- [Directions]: Look through the records that follow. Copy every line containing the word "data".

#### Provided records

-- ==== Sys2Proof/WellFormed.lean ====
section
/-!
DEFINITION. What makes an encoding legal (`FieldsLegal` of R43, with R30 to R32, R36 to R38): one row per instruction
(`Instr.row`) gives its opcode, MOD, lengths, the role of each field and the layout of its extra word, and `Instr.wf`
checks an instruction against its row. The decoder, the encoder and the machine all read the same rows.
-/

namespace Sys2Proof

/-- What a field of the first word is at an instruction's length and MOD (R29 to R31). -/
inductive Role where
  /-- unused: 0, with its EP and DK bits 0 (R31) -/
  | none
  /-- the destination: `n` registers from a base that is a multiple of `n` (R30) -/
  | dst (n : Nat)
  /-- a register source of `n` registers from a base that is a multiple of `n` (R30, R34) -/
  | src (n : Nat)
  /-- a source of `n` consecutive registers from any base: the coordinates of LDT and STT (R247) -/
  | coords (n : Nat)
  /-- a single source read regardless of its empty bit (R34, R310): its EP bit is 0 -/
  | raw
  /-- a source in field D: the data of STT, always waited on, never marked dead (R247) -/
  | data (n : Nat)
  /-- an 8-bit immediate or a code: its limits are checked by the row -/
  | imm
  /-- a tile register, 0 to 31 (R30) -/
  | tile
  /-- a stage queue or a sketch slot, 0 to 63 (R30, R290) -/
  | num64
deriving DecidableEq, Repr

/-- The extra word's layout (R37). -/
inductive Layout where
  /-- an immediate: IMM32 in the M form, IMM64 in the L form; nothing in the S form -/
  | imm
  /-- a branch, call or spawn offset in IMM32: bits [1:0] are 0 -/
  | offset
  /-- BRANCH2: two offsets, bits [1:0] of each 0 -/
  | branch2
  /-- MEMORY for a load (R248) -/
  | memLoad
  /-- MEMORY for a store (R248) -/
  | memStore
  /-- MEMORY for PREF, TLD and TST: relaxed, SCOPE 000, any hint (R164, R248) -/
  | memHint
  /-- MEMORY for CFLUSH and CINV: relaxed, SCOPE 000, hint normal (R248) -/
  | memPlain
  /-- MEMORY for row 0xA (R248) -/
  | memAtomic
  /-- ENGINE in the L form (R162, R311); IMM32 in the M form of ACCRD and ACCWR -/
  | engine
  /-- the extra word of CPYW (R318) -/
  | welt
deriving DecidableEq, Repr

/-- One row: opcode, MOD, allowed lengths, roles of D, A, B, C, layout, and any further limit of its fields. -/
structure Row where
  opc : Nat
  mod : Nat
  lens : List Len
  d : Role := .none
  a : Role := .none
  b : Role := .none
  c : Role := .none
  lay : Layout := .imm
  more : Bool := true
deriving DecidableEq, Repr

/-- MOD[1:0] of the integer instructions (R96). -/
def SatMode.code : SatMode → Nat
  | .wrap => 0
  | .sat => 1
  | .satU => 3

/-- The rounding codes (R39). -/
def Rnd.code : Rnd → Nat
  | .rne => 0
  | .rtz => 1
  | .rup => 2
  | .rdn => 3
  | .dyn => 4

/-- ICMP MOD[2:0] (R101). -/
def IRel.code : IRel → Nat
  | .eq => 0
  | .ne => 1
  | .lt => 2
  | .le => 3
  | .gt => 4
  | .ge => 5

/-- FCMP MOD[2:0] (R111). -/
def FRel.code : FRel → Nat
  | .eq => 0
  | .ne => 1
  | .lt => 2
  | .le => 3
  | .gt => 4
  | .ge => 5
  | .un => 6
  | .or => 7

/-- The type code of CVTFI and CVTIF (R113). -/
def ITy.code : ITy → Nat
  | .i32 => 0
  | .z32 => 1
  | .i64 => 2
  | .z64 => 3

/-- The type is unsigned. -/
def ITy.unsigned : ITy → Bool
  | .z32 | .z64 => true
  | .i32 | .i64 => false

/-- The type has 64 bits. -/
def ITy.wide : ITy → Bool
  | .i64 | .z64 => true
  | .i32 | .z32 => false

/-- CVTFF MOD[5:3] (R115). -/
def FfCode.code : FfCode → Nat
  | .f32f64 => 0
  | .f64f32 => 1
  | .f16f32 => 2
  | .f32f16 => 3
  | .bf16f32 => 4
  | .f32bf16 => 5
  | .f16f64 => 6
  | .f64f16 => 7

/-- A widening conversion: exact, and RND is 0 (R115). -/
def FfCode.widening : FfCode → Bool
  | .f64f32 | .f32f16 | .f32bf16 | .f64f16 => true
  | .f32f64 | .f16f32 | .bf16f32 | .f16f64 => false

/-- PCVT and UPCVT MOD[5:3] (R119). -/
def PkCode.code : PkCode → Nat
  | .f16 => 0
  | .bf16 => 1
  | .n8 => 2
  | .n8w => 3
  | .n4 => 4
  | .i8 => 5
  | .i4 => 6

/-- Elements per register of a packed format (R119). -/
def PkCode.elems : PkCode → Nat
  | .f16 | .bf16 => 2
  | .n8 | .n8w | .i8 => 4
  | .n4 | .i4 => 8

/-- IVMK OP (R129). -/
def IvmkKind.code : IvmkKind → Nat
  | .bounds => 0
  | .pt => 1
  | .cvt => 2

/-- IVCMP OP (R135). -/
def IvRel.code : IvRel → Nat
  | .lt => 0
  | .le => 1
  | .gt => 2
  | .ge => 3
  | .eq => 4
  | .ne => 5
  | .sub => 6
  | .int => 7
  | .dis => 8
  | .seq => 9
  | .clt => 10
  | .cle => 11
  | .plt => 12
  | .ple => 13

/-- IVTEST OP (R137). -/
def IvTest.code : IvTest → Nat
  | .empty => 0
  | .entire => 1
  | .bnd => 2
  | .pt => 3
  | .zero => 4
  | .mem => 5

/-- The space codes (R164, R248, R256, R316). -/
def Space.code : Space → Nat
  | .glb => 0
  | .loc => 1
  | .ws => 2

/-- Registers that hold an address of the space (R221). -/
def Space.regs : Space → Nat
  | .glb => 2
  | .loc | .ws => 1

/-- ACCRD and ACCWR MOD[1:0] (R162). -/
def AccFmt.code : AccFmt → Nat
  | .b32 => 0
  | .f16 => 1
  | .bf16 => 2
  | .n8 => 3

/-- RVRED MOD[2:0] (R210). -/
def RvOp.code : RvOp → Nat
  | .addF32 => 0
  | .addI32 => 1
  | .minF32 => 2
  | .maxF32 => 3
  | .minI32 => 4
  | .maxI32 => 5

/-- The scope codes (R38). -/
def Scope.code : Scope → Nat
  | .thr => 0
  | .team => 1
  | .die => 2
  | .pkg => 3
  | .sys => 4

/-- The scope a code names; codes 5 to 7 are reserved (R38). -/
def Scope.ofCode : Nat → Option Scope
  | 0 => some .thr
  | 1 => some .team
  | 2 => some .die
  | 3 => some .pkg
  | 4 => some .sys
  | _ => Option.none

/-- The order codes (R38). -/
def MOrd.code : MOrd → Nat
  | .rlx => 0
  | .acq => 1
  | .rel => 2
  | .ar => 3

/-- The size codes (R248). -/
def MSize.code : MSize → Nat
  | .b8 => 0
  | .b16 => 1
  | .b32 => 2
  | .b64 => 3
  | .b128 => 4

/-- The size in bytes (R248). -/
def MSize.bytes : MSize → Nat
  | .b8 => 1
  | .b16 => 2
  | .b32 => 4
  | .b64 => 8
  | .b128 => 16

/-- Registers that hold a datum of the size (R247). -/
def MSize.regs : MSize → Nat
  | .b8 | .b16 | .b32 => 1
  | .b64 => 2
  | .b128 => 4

########

- [Result below]:
  /-- a source in field D: the data of STT, always waited on, never marked dead (R247) -/
  | data (n : Nat)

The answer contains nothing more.